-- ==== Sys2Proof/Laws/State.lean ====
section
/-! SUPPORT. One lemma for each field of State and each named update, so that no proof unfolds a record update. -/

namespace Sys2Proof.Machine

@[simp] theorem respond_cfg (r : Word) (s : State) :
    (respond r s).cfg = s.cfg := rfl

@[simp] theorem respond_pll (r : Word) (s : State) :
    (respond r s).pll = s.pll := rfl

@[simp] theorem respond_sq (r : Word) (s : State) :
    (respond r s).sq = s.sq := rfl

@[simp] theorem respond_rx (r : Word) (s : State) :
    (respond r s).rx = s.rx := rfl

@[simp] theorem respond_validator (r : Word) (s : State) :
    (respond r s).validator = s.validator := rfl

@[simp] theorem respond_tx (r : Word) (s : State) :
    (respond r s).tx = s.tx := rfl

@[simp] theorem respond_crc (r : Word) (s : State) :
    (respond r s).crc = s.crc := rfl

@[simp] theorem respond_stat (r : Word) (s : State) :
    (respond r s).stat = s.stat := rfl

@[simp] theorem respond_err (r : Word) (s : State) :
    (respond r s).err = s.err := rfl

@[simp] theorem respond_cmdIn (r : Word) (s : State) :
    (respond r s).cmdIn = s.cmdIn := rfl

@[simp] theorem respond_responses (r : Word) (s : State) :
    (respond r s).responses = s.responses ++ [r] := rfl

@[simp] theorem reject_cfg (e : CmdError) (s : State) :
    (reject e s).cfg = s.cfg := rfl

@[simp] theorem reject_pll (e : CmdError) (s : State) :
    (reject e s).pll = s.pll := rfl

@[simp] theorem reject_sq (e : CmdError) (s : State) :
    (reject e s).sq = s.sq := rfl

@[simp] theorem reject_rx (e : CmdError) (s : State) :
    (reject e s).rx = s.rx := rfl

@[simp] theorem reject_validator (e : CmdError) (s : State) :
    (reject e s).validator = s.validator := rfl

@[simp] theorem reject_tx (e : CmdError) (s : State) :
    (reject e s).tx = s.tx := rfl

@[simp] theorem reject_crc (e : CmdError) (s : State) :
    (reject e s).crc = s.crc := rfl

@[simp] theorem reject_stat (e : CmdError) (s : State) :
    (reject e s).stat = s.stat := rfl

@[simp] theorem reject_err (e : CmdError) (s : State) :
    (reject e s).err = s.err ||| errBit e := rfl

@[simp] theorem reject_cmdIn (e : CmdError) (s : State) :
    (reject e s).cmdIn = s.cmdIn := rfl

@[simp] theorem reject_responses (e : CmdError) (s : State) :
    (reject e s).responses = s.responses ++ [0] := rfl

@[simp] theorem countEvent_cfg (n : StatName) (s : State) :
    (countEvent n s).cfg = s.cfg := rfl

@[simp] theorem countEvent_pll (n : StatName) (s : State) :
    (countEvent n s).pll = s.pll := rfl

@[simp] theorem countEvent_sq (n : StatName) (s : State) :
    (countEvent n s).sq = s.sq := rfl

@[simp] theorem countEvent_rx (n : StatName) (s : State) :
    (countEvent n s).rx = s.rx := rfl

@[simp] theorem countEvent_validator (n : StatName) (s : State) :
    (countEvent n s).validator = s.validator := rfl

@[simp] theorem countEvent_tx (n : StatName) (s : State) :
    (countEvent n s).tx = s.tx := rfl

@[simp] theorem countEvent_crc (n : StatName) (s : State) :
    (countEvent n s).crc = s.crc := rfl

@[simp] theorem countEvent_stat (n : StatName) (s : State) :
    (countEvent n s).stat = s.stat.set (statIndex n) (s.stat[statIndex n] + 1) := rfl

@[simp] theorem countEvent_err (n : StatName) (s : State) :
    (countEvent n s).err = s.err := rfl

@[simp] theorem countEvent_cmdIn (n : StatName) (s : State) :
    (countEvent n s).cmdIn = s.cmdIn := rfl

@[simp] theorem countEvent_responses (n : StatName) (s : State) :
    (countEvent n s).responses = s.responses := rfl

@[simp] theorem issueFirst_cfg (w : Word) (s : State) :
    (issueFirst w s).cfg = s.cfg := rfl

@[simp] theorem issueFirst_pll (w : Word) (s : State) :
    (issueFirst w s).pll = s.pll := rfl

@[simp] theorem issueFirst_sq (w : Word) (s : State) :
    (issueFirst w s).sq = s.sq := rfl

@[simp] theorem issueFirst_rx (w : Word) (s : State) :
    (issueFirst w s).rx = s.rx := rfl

○ ○ ○

◆ **WORK INSTRUCTION**
Reproduce exactly the entries above, limited to the lines from the one with "(respond r s).crc = s.crc := rfl" through the one with "theorem reject_err (e", both included.

◆ **SOLUTION TO THIS TASK**
    (respond r s).crc = s.crc := rfl

@[simp] theorem respond_stat (r : Word) (s : State) :
    (respond r s).stat = s.stat := rfl

@[simp] theorem respond_err (r : Word) (s : State) :
    (respond r s).err = s.err := rfl

@[simp] theorem respond_cmdIn (r : Word) (s : State) :
    (respond r s).cmdIn = s.cmdIn := rfl

@[simp] theorem respond_responses (r : Word) (s : State) :
    (respond r s).responses = s.responses ++ [r] := rfl

@[simp] theorem reject_cfg (e : CmdError) (s : State) :
    (reject e s).cfg = s.cfg := rfl

@[simp] theorem reject_pll (e : CmdError) (s : State) :
    (reject e s).pll = s.pll := rfl

@[simp] theorem reject_sq (e : CmdError) (s : State) :
    (reject e s).sq = s.sq := rfl

@[simp] theorem reject_rx (e : CmdError) (s : State) :
    (reject e s).rx = s.rx := rfl

@[simp] theorem reject_validator (e : CmdError) (s : State) :
    (reject e s).validator = s.validator := rfl

@[simp] theorem reject_tx (e : CmdError) (s : State) :
    (reject e s).tx = s.tx := rfl

@[simp] theorem reject_crc (e : CmdError) (s : State) :
    (reject e s).crc = s.crc := rfl

@[simp] theorem reject_stat (e : CmdError) (s : State) :
    (reject e s).stat = s.stat := rfl

@[simp] theorem reject_err (e : CmdError) (s : State) :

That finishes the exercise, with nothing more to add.